Sufficient conditions for global dynamics of a viral infection model with nonlinear diffusion

Wei Wang 1,, , Wanbiao Ma 2, and  Xiulan Lai 3,

1. 

College of Mathematics and Systems Science, Shandong University of Science and Technology, Qingdao 266590, China
2. 

Department of Applied Mathematics, School of Mathematics and Physics, University of Science and Technology Beijing, Beijing 100083, China
3. 

Institute for Mathematical Sciences, Renmin University of China, Beijing 100872, China

* Corresponding author: Wei Wang

Received  January 2020 Revised  July 2020 Published  July 2021 Early access  September 2020

Fund Project: This work is supported by the NNSF of China (11901360) to W. Wang and supported by the National Key R-D Program of China (No. 2017YFF0207401) and the NNSF of China (No. 11971055) W. Ma

In this paper, we study the global dynamics of a viral infection model with spatial heterogeneity and nonlinear diffusion.
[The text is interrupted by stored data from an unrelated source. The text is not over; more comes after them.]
-- ==== Sys2Proof/Certificates/Slice0/Obligations.lean ====
section
/-! DEFINITION. The statements for the provers. Each docstring names the rule or the section of spec/ it formalises. -/

open Sys2Proof Sys2Proof.Machine Sys2Proof.Config

/-! ### Encoding -/

/-- R90 to R92, R102: the word of a well-formed command decodes to that command, SETMODE at each of its modes. -/
def Obligations.DecodeEncodeIdentity : Prop :=
  ∀ i : Instr, WellFormed i → decode (encode i) = .ok i

/-- R92 to R94: a word that decodes is the one word of a well-formed command; no bit of it is ignored. -/
def Obligations.DecodedWordIsItsEncoding : Prop :=
  ∀ (w : Word) (i : Instr), decode w = .ok i → WellFormed i ∧ encode i = w

/-- R92: a word selects the command whose row it matches under the row's mask (SETMODE with MODE at most 5), and only
then a command at all. -/
def Obligations.WordSelectsCommandByMask : Prop :=
  ∀ w : Word,
    (∀ i, decode w = .ok i → ∃ r ∈ opcodeRows, r.mnemonic = i.mnemonic ∧ w &&& r.mask = r.pattern
        ∧ (r.mnemonic = "SETMODE" → (modeField w).toNat ≤ 5))
    ∧ (∀ r ∈ opcodeRows, w &&& r.mask = r.pattern → (r.mnemonic = "SETMODE" → (modeField w).toNat ≤ 5) →
        ∃ i, decode w = .ok i ∧ i.mnemonic = r.mnemonic)

/-- R102: the command words, each written out from R91 (a sanity statement). -/
def Obligations.CommandWordsDecode : Prop :=
  decode 0x00000000 = .ok .nop ∧ decode 0x00000001 = .ok .freqEnc ∧ decode 0x00000004 = .ok .brDec
    ∧ decode 0x00000012 = .ok .setBw ∧ decode 0x00000520 = .ok (.setmode 5) ∧ decode 0x00000021 = .ok .getmode
    ∧ decode 0x00000030 = .ok .send ∧ decode 0x00000032 = .ok .sendrecv

/-- R93, R97 (1): on the block's turn, a word that selects no command raises `Fatal(ILLEGAL, word)` and has no other
effect: in particular no radio transaction is made. -/
def Obligations.IllegalWordRaisesFatal : Prop :=
  ∀ (s : State) (w : Word) (e : DecodeError),
    s.params.wf = true → s.hostTurn = none → s.seq.phase = .running w .start → decode w = .error e →
    ∃ t, step s = .next t ∧ RaisedFatal .illegal w s.tick t

/-! ### The step -/

/-- R7, R21, R46: on the block's turn a step is the meaning of the command whose word stands in phase, in the state
charged with one block turn (`tick` touches the host's queue alone; the queue is the model's own, log 5). -/
def Obligations.StepRunsDecodedCommand : Prop :=
  ∀ (s : State) (w : Word) (p : Pos) (i : Instr),
    s.params.wf = true → s.hostTurn = none → s.seq.phase = .running w p → decode w = .ok i →
    step s = exec i s.tick ∧ s.tick = { s with host := s.tick.host } ∧ s.tick.host.reads = s.host.reads

/-- R242: an idle block runs nothing on its own; with nothing pending at the host's port (the model's queue, log 5) the
state stays as it is (log 15; that the hidden state stays too is the model's choice, log 25). -/
def Obligations.IdleBlockRunsNothing : Prop :=
  ∀ s : State, s.params.wf = true → s.hostTurn = none → s.seq.phase = .idle →
    ∃ t, step s = .next t ∧ t = { s with host := t.host } ∧ t.host.reads = s.host.reads
      ∧ (s.host.queue = [] → t = s)

/-! ### The numeric encoder -/

/-- R103: NOP completes from every state and leaves every CSR as it was, except BUSY = 0 and DONE = 1. -/
def Obligations.NopCompletes : Prop :=
  ∀ s : State, encode .nop = 0x00000000 ∧ ∃ t, exec .nop s = .next t ∧ Completed s.flags.xerr t ∧ t.enc = s.enc
    ∧ PureFrame s t

/-- R111, R122: FREQ_ENC from every state: RES is `round(hz * 2^19 / FOSC)` truncated to 24 bits, RANGE says whether it
did not fit, which is for `hz` from 1,023,999,970 upward. -/
def Obligations.FreqEncResult : Prop :=
  ∀ s : State, encode .freqEnc = 0x00000001 ∧ ∃ t, exec .freqEnc s = .next t
    ∧ t.enc.res.toNat = ((2 * (s.operands.arg.toNat * 2 ^ 19) + 32000000) / (2 * 32000000)) % 2 ^ 24
    ∧ (t.enc.range = true ↔ 0xFFFFFF < (2 * (s.operands.arg.toNat * 2 ^ 19) + 32000000) / (2 * 32000000))
    ∧ (t.enc.range = true ↔ 1023999970 ≤ s.operands.arg.toNat)
    ∧ Completed s.flags.xerr t ∧ PureFrame s t

/-- R112, R123: FREQ_DEC from every state: RES is `(ARG[23:0] * FOSC) div 2^19`, at most 1,023,999,938; RANGE = 0. -/
def Obligations.FreqDecResult : Prop :=
  ∀ s : State, encode .freqDec = 0x00000002 ∧ ∃ t, exec .freqDec s = .next t
    ∧ t.enc.res.toNat = (s.operands.arg.toNat % 2 ^ 24) * 32000000 / 2 ^ 19
    ∧ t.enc.res.toNat ≤ 1023999938 ∧ t.enc.range = false
    ∧ Completed s.flags.xerr t ∧ PureFrame s t

/-- R114, R124: BR_ENC from every state: `bps` = 0 is fatal DIVZERO with FINFO 0x03; otherwise RES is
`(FOSC + bps div 2) div bps` truncated to 16 bits, and RANGE is set for `bps` in 1..488 alone. -/
def Obligations.BrEncResult : Prop :=
  ∀ s : State, encode .brEnc = 0x00000003 ∧ ∃ t, exec .brEnc s = .next t
    ∧ (s.operands.arg = 0 → RaisedFatal .divzero 0x03 s t)
    ∧ (s.operands.arg ≠ 0 →
        t.enc.res.toNat = ((32000000 + s.operands.arg.toNat / 2) / s.operands.arg.toNat) % 2 ^ 16
        ∧ (t.enc.range = true ↔ 0xFFFF < (32000000 + s.operands.arg.toNat / 2) / s.operands.arg.toNat)
        ∧ (t.enc.range = true ↔ s.operands.arg.toNat ≤ 488)
        ∧ Completed s.flags.xerr t ∧ PureFrame s t)

/-- R115, R125: BR_DEC from every state: `ARG[15:0]` = 0 is fatal DIVZERO with FINFO 0x04; otherwise RES is
`(FOSC + raw div 2) div raw`, at most 32,000,000, and RANGE = 0. -/
def Obligations.BrDecResult : Prop :=
  ∀ s : State, encode .brDec = 0x00000004 ∧ ∃ t, exec .brDec s = .next t
    ∧ (s.operands.arg.toNat % 2 ^ 16 = 0 → RaisedFatal .divzero 0x04 s t)
    ∧ (s.operands.arg.toNat % 2 ^ 16 ≠ 0 →
        t.enc.res.toNat
          = (32000000 + s.operands.arg.toNat % 2 ^ 16 / 2) / (s.operands.arg.toNat % 2 ^ 16)
        ∧ t.enc.res.toNat ≤ 32000000 ∧ t.enc.range = false
        ∧ Completed s.flags.xerr t ∧ PureFrame s t)

/-- R117: `BwSelect` clamps at both ends, and between them takes the nearer of the least member of the achievable set at
or above the request and the greatest member below it, ties going to the one at or above. -/
def Obligations.BwSelectNearest : Prop :=
  ∀ hz : Nat,
    (hz ≤ 2604 → bwSelect hz = ⟨24, 7⟩) ∧ (250000 ≤ hz → bwSelect hz = ⟨16, 1⟩)
    ∧ (2604 < hz → hz < 250000 → ∀ hi ∈ achievable, ∀ lo ∈ achievable, hz ≤ bwHz hi → bwHz lo < hz →
        (∀ a ∈ achievable, hz ≤ bwHz a → bwHz hi ≤ bwHz a) → (∀ a ∈ achievable, bwHz a < hz → bwHz a ≤ bwHz lo) →
        bwSelect hz = if hz - bwHz lo < bwHz hi - hz then lo else hi)

/-- R120, R126: BW_ENC from every state: RES is the byte `(code(m) << 3) | e` of `BwSelect(ARG)`, a setting of the
achievable set, with code(16) = 0, code(20) = 1, code(24) = 2; RANGE = 0. -/
def Obligations.BwEncResult : Prop :=
  ∀ s : State, encode .bwEnc = 0x00000005 ∧ ∃ t b, exec .bwEnc s = .next t
    ∧ b = bwSelect s.operands.arg.toNat ∧ b ∈ achievable
    ∧ (b.mantissa = 16 → t.enc.res.toNat = b.exponent)
    ∧ (b.mantissa = 20 → t.enc.res.toNat = 8 + b.exponent)
    ∧ (b.mantissa = 24 → t.enc.res.toNat = 16 + b.exponent)
    ∧ t.enc.range = false ∧ Completed s.flags.xerr t ∧ PureFrame s t

/-- R121, R127: BW_DEC from every state: with `c = ARG[4:3]` and `e = ARG[2:0]`, `c` = 3 is fatal ENCODING with the byte
`ARG[7:0]`; otherwise RES is `FOSC div (m * 2^(e + 2))` for m = 16, 20, 24, exponent 0 included; RANGE = 0. -/
def Obligations.BwDecResult : Prop :=
  ∀ s : State, encode .bwDec = 0x00000006 ∧ ∃ t, exec .bwDec s = .next t
    ∧ (s.operands.arg.toNat / 8 % 4 = 3 →
        RaisedFatal .encoding (BitVec.ofNat 32 (s.operands.arg.toNat % 256)) s t)
    ∧ (s.operands.arg.toNat / 8 % 4 ≠ 3 →
        t.enc.res.toNat
          = 32000000 / ((16 + 4 * (s.operands.arg.toNat / 8 % 4)) * 2 ^ (s.operands.arg.toNat % 8 + 2))
        ∧ t.enc.range = false ∧ Completed s.flags.xerr t ∧ PureFrame s t)

/-- 40_numeric_encoder.md section 1, round-trip laws (1) and (2): every 24-bit word survives decoding and encoding, and a
frequency survives encoding and decoding exactly when some word decodes to it. -/
def Obligations.FrequencyRoundTrip : Prop :=
  (∀ k, k < 2 ^ 24 → freqEncRaw (freqDec k) = k)
    ∧ (∀ hz, freqDec (freqEncRaw hz) = hz ↔ ∃ k, k < 2 ^ 24 ∧ hz = freqDec k)

/-- 40_numeric_encoder.md section 1, round-trip law (5): the dividers 1..5723 survive decoding and encoding; 5724 is the
first that does not. -/
def Obligations.BitrateRoundTrip : Prop :=
  (∀ k, 1 ≤ k → k ≤ 5723 → brEncRaw (brDec k) = k) ∧ brDec 5724 = 5590 ∧ brEncRaw 5590 = 5725

/-- 40_numeric_encoder.md section 1, round-trip laws (3) and (4): a byte with `b[7:5] = 0`, `b[4:3] != 3` and
`b[2:0] >= 1` survives decoding and encoding, and a bandwidth survives encoding and decoding exactly when it is in the
achievable set. -/
def Obligations.BandwidthRoundTrip : Prop :=
  (∀ b : Byte, b.toNat < 32 → b.toNat / 8 ≠ 3 → 1 ≤ b.toNat % 8 →
      ∃ hz, bwDec b = some hz ∧ bwEncByte (bwSelect hz) = b)
    ∧ (∀ hz, bwDec (bwEncByte (bwSelect hz)) = some hz ↔ ∃ a ∈ achievable, bwHz a = hz)
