/-! ### clearErr -/

@[simp] theorem clearErr_params : (s.clearErr).params = s.params := rfl
@[simp] theorem clearErr_flags : (s.clearErr).flags = s.flags := rfl
@[simp] theorem clearErr_fatal : (s.clearErr).fatal = s.fatal := rfl
@[simp] theorem clearErr_operands : (s.clearErr).operands = s.operands := rfl
@[simp] theorem clearErr_ie : (s.clearErr).ie = s.ie := rfl
@[simp] theorem clearErr_enc : (s.clearErr).enc = s.enc := rfl
@[simp] theorem clearErr_rx : (s.clearErr).rx = s.rx := rfl
@[simp] theorem clearErr_glitchCnt : (s.clearErr).glitchCnt = s.glitchCnt := rfl
@[simp] theorem clearErr_txbuf : (s.clearErr).txbuf = s.txbuf := rfl
@[simp] theorem clearErr_rxbuf : (s.clearErr).rxbuf = s.rxbuf := rfl
@[simp] theorem clearErr_seq : (s.clearErr).seq = s.seq := rfl
@[simp] theorem clearErr_radio : (s.clearErr).radio = s.radio := rfl
@[simp] theorem clearErr_host : (s.clearErr).host = s.host := rfl
@[simp] theorem clearErr_err_slot : (s.clearErr).err.slot = .none := rfl
@[simp] theorem clearErr_err_kind : (s.clearErr).err.kind = s.err.kind := rfl
@[simp] theorem clearErr_err_addr : (s.clearErr).err.addr = s.err.addr := rfl

/-! ### keepOpmode -/

@[simp] theorem keepOpmode_params (v : Byte) : (s.keepOpmode v).params = s.params := rfl
@[simp] theorem keepOpmode_flags (v : Byte) : (s.keepOpmode v).flags = s.flags := rfl
@[simp] theorem keepOpmode_fatal (v : Byte) : (s.keepOpmode v).fatal = s.fatal := rfl
@[simp] theorem keepOpmode_err (v : Byte) : (s.keepOpmode v).err = s.err := rfl
@[simp] theorem keepOpmode_operands (v : Byte) : (s.keepOpmode v).operands = s.operands := rfl
@[simp] theorem keepOpmode_ie (v : Byte) : (s.keepOpmode v).ie = s.ie := rfl
@[simp] theorem keepOpmode_enc (v : Byte) : (s.keepOpmode v).enc = s.enc := rfl
@[simp] theorem keepOpmode_rx (v : Byte) : (s.keepOpmode v).rx = s.rx := rfl
@[simp] theorem keepOpmode_glitchCnt (v : Byte) : (s.keepOpmode v).glitchCnt = s.glitchCnt := rfl
@[simp] theorem keepOpmode_txbuf (v : Byte) : (s.keepOpmode v).txbuf = s.txbuf := rfl
@[simp] theorem keepOpmode_rxbuf (v : Byte) : (s.keepOpmode v).rxbuf = s.rxbuf := rfl
@[simp] theorem keepOpmode_radio (v : Byte) : (s.keepOpmode v).radio = s.radio := rfl
@[simp] theorem keepOpmode_host (v : Byte) : (s.keepOpmode v).host = s.host := rfl
@[simp] theorem keepOpmode_seq_phase (v : Byte) : (s.keepOpmode v).seq.phase = s.seq.phase := rfl
@[simp] theorem keepOpmode_seq_frame (v : Byte) : (s.keepOpmode v).seq.frame = s.seq.frame := rfl
@[simp] theorem keepOpmode_seq_frameLen (v : Byte) : (s.keepOpmode v).seq.frameLen = s.seq.frameLen := rfl
@[simp] theorem keepOpmode_seq_sent (v : Byte) : (s.keepOpmode v).seq.sent = s.seq.sent := rfl
@[simp] theorem keepOpmode_seq_budget (v : Byte) : (s.keepOpmode v).seq.budget = s.seq.budget := rfl
@[simp] theorem keepOpmode_seq_count (v : Byte) : (s.keepOpmode v).seq.count = s.seq.count := rfl
@[simp] theorem keepOpmode_seq_outcome (v : Byte) : (s.keepOpmode v).seq.outcome = s.seq.outcome := rfl
@[simp] theorem keepOpmode_seq_xerr (v : Byte) : (s.keepOpmode v).seq.xerr = s.seq.xerr := rfl
@[simp] theorem keepOpmode_seq_raw (v : Byte) : (s.keepOpmode v).seq.raw = s.seq.raw := rfl
@[simp] theorem keepOpmode_seq_glitch (v : Byte) : (s.keepOpmode v).seq.glitch = s.seq.glitch := rfl
@[simp] theorem keepOpmode_seq_len (v : Byte) : (s.keepOpmode v).seq.len = s.seq.len := rfl
@[simp] theorem keepOpmode_seq_opmode (v : Byte) : (s.keepOpmode v).seq.opmode = v := rfl

/-! ### loadFrame -/

@[simp] theorem loadFrame_params : (s.loadFrame).params = s.params := rfl
@[simp] theorem loadFrame_flags : (s.loadFrame).flags = s.flags := rfl
@[simp] theorem loadFrame_fatal : (s.loadFrame).fatal = s.fatal := rfl
@[simp] theorem loadFrame_err : (s.loadFrame).err = s.err := rfl
@[simp] theorem loadFrame_operands : (s.loadFrame).operands = s.operands := rfl
@[simp] theorem loadFrame_ie : (s.loadFrame).ie = s.ie := rfl
@[simp] theorem loadFrame_enc : (s.loadFrame).enc = s.enc := rfl
@[simp] theorem loadFrame_rx : (s.loadFrame).rx = s.rx := rfl
@[simp] theorem loadFrame_glitchCnt : (s.loadFrame).glitchCnt = s.glitchCnt := rfl
@[simp] theorem loadFrame_txbuf : (s.loadFrame).txbuf = s.txbuf := rfl
@[simp] theorem loadFrame_rxbuf : (s.loadFrame).rxbuf = s.rxbuf := rfl
@[simp] theorem loadFrame_radio : (s.loadFrame).radio = s.radio := rfl
@[simp] theorem loadFrame_host : (s.loadFrame).host = s.host := rfl
@[simp] theorem loadFrame_seq_phase : (s.loadFrame).seq.phase = s.seq.phase := rfl
@[simp] theorem loadFrame_seq_frame : (s.loadFrame).seq.frame = memSlice s.txbuf 0 s.txlenNat ++ [0] := rfl
@[simp] theorem loadFrame_seq_frameLen : (s.loadFrame).seq.frameLen = s.txlenNat + 1 := rfl
@[simp] theorem loadFrame_seq_sent : (s.loadFrame).seq.sent = s.seq.sent := rfl
@[simp] theorem loadFrame_seq_budget : (s.loadFrame).seq.budget = s.seq.budget := rfl
@[simp] theorem loadFrame_seq_count : (s.loadFrame).seq.count = s.seq.count := rfl
@[simp] theorem loadFrame_seq_outcome : (s.loadFrame).seq.outcome = s.seq.outcome := rfl
@[simp] theorem loadFrame_seq_xerr : (s.loadFrame).seq.xerr = s.seq.xerr := rfl
@[simp] theorem loadFrame_seq_raw : (s.loadFrame).seq.raw = s.seq.raw := rfl
@[simp] theorem loadFrame_seq_glitch : (s.loadFrame).seq.glitch = s.seq.glitch := rfl
@[simp] theorem loadFrame_seq_len : (s.loadFrame).seq.len = s.txlenNat := rfl
@[simp] theorem loadFrame_seq_opmode : (s.loadFrame).seq.opmode = s.seq.opmode := rfl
For the spatially heterogeneous case, we first derive some properties of the basic reproduction number $ R_0 $. Then for the auxiliary system with quasilinear diffusion, we establish the comparison principle under some appropriate conditions. Some sufficient conditions are derived to ensure the global stability of the virus-free steady state. We also show the existence of the positive non-constant steady state and the persistence of virus. For the spatially homogeneous case, we show that $ R_0 $ is the only determinant of the global dynamics when the derivative of the function $ g $ with respect to $ V $ (the rate of change of infected cells for the repulsion effect) is small enough. Our simulation results reveal that pyroptosis and Beddington-DeAngelis functional response function play a crucial role in the controlling of the spreading speed of virus, which are some new phenomena not presented in the existing literature.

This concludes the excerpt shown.